Saved entries
--------------------

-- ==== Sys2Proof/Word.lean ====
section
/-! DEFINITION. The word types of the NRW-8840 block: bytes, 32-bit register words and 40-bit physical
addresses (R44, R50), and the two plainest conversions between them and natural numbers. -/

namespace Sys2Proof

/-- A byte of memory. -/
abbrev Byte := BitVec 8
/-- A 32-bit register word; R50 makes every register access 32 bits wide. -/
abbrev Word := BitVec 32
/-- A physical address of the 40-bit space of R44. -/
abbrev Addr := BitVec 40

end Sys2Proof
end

--------------------

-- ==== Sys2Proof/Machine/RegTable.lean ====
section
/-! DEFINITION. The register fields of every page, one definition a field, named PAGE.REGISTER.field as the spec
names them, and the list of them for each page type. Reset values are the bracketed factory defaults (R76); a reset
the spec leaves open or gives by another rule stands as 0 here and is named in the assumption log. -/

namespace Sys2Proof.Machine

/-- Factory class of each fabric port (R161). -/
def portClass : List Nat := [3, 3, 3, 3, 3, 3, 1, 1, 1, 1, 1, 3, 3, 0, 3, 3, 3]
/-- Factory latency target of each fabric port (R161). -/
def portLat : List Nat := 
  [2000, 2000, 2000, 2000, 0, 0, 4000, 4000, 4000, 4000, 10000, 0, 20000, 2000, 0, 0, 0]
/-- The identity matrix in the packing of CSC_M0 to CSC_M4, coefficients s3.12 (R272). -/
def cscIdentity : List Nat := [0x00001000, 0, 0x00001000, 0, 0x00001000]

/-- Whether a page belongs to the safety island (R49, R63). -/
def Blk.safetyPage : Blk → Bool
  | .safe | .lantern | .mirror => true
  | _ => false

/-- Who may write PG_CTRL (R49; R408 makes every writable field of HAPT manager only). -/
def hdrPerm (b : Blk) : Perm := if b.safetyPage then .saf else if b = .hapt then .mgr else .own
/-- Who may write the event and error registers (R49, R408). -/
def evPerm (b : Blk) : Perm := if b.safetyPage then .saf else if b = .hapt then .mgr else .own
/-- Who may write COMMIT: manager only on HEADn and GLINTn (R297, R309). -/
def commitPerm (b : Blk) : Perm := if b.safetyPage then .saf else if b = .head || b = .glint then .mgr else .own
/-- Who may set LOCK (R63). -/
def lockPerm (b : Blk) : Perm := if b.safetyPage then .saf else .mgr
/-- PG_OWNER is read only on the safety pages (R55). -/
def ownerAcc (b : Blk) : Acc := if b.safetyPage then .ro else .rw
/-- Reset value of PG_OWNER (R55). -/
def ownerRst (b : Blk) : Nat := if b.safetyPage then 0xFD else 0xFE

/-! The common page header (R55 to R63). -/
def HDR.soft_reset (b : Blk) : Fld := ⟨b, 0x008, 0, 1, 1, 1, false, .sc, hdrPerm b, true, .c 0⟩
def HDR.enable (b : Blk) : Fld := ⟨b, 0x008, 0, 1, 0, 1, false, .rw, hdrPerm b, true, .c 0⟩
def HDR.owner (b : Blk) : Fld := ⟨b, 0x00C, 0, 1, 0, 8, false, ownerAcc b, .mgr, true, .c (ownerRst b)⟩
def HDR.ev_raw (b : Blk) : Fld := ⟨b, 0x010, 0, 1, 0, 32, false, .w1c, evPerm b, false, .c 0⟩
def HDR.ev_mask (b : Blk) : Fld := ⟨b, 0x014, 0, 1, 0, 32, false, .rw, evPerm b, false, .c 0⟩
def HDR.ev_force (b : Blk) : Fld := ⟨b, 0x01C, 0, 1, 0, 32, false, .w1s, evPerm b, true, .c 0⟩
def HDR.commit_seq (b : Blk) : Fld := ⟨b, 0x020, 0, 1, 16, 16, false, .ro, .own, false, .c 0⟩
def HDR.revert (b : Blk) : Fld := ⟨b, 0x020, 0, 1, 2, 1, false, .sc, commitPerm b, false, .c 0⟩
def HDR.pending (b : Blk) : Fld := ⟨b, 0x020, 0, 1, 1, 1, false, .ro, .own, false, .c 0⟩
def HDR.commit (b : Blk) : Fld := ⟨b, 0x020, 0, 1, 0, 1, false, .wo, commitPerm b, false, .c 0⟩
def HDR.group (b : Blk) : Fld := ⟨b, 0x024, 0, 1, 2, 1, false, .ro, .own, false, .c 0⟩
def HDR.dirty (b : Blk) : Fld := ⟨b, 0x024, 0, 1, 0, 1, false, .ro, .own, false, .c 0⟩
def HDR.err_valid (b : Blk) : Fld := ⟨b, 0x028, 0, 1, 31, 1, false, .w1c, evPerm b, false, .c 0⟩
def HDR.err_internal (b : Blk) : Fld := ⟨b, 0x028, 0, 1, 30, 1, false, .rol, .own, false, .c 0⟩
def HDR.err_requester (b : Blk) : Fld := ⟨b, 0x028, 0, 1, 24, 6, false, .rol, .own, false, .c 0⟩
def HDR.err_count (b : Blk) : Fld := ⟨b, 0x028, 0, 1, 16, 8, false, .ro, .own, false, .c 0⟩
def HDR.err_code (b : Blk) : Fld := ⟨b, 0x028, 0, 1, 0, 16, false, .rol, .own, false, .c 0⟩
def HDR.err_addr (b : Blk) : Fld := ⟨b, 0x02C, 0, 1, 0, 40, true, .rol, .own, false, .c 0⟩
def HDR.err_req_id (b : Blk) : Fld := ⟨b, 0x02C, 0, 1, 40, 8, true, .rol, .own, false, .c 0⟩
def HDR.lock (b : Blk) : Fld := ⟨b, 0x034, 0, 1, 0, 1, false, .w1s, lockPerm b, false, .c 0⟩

--------------------

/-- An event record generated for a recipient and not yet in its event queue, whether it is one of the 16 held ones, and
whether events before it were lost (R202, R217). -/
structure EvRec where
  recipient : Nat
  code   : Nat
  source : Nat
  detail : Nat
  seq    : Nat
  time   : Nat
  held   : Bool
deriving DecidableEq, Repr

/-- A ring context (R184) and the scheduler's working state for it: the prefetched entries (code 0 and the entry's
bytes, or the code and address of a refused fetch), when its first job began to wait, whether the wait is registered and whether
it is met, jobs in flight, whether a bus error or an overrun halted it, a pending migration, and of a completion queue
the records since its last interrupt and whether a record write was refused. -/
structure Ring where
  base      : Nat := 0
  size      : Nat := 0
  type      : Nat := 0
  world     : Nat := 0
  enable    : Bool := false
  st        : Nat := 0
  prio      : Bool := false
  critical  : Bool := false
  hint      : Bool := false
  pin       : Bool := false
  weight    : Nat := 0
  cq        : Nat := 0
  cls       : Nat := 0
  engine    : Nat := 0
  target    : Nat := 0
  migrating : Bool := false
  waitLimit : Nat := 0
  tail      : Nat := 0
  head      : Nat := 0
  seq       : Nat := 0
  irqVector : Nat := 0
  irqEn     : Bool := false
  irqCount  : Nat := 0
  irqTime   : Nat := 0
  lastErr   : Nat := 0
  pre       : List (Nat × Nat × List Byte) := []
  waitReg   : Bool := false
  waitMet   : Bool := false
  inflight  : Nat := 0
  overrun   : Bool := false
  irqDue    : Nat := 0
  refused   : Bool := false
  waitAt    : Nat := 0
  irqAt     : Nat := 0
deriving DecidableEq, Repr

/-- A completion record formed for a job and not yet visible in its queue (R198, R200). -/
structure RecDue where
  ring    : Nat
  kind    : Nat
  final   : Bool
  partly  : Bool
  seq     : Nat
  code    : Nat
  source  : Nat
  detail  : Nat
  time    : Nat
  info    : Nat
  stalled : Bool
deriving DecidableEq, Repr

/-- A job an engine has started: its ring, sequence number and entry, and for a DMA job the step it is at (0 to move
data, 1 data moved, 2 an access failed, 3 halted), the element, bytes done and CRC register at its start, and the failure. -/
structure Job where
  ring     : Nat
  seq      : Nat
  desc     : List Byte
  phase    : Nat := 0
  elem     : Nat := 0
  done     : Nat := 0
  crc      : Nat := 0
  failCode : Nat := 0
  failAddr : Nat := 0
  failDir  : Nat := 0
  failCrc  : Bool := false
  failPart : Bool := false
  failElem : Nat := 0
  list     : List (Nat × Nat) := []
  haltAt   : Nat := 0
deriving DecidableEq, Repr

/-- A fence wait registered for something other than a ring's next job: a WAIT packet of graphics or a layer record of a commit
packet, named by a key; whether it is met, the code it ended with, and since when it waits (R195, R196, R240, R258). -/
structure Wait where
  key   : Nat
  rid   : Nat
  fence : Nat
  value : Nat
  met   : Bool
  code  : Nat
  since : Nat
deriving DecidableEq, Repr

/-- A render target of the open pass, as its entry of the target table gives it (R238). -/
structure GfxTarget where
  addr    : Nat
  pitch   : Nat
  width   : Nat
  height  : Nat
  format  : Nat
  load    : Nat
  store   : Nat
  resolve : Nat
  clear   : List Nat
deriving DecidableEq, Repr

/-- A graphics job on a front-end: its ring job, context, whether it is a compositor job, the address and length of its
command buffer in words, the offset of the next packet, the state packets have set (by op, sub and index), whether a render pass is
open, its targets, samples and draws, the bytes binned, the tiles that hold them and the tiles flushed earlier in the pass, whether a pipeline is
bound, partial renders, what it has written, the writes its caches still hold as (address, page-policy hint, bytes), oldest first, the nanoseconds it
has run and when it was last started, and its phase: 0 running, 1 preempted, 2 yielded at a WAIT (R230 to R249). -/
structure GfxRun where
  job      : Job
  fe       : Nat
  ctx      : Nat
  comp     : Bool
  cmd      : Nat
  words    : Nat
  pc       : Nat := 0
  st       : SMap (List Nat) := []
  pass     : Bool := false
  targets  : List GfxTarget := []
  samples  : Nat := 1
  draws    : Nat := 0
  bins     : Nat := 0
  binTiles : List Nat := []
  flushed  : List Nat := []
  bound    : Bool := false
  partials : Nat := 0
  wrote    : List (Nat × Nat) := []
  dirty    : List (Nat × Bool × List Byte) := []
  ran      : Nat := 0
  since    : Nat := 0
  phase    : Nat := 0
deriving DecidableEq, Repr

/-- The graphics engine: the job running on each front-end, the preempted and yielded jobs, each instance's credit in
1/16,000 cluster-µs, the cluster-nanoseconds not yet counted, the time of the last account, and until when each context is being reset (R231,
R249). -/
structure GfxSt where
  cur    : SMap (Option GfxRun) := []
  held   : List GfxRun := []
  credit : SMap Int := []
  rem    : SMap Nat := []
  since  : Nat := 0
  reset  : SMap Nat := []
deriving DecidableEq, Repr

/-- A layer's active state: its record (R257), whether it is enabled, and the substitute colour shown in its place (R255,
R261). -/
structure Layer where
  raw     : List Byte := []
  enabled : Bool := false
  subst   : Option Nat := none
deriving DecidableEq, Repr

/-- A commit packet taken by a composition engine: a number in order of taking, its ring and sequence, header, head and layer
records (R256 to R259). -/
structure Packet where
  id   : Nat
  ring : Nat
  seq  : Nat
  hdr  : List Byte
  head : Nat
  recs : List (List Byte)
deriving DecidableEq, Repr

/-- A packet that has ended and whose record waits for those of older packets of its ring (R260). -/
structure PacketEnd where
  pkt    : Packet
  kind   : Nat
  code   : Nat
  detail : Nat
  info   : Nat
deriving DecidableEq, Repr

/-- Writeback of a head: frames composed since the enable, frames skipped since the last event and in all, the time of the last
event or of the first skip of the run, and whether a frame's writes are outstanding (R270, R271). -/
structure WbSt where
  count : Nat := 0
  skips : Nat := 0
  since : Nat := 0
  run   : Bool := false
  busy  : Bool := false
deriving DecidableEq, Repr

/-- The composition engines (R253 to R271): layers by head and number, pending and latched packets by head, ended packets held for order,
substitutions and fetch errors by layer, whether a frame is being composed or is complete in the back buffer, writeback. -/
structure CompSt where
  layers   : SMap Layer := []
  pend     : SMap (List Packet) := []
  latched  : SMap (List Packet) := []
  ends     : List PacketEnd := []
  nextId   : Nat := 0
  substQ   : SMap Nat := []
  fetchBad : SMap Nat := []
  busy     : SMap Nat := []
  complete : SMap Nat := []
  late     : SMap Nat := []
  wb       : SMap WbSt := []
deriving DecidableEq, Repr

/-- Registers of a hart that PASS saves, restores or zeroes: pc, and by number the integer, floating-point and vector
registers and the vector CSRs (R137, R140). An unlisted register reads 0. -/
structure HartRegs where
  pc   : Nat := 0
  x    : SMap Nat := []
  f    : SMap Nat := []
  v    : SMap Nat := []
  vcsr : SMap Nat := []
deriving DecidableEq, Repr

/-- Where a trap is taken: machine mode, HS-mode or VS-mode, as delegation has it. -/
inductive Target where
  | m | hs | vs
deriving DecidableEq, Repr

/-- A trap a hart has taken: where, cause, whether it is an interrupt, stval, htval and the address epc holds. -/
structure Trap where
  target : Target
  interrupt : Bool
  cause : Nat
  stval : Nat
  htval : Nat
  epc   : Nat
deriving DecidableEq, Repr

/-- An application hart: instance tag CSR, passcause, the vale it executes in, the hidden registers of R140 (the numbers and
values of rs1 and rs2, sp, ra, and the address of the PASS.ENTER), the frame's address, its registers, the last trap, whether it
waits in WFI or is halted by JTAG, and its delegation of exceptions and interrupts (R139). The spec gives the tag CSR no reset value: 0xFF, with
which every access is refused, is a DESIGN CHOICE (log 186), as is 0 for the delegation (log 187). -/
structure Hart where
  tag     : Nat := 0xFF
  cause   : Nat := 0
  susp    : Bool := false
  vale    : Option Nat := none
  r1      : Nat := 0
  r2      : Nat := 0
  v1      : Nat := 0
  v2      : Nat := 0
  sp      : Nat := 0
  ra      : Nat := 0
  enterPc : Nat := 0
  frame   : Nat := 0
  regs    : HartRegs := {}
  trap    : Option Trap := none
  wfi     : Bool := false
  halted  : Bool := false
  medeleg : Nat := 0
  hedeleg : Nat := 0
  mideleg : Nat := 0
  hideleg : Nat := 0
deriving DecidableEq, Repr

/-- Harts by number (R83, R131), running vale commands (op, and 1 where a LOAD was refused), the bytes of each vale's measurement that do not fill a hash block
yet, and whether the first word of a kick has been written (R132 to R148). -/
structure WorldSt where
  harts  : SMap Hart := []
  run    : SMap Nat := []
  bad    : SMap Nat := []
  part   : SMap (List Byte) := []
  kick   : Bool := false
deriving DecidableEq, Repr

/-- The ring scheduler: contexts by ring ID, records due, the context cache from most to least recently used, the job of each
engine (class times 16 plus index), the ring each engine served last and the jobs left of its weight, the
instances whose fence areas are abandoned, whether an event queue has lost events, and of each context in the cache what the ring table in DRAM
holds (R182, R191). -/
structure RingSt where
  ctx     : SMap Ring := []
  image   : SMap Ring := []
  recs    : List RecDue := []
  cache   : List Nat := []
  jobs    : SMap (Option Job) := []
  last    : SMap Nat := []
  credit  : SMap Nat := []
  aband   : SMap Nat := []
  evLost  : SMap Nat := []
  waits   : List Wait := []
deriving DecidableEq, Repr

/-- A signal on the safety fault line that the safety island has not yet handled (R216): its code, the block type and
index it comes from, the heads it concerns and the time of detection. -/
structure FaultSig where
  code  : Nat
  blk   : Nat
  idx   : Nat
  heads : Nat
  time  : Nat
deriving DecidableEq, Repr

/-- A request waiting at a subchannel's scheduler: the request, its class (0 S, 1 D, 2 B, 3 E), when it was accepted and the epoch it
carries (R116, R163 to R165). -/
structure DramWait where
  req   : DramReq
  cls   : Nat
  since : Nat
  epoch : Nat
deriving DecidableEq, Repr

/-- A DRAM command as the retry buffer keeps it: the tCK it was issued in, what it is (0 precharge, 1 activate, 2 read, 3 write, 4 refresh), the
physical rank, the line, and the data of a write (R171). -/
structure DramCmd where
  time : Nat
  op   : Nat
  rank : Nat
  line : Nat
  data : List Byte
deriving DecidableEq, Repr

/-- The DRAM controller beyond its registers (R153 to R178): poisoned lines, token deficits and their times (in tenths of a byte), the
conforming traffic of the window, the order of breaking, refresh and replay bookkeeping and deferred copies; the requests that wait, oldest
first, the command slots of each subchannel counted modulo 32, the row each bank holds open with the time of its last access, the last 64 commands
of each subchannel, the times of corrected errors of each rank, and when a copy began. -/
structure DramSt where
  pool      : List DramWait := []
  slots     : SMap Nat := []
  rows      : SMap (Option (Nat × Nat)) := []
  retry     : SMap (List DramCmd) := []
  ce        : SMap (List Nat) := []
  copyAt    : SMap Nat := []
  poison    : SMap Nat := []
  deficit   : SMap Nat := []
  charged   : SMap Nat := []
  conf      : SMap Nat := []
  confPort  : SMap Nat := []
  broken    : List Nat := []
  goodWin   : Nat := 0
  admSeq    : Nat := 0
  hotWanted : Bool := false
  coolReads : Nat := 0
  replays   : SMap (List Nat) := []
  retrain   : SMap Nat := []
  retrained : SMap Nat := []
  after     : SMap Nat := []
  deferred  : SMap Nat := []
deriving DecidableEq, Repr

--------------------

What the task requires: Show, from the entries above, every line that includes the string "fence".

Exercise response:
/-- A fence wait registered for something other than a ring's next job: a WAIT packet of graphics or a layer record of a commit
  fence : Nat
instances whose fence areas are abandoned, whether an event queue has lost events, and of each context in the cache what the ring table in DRAM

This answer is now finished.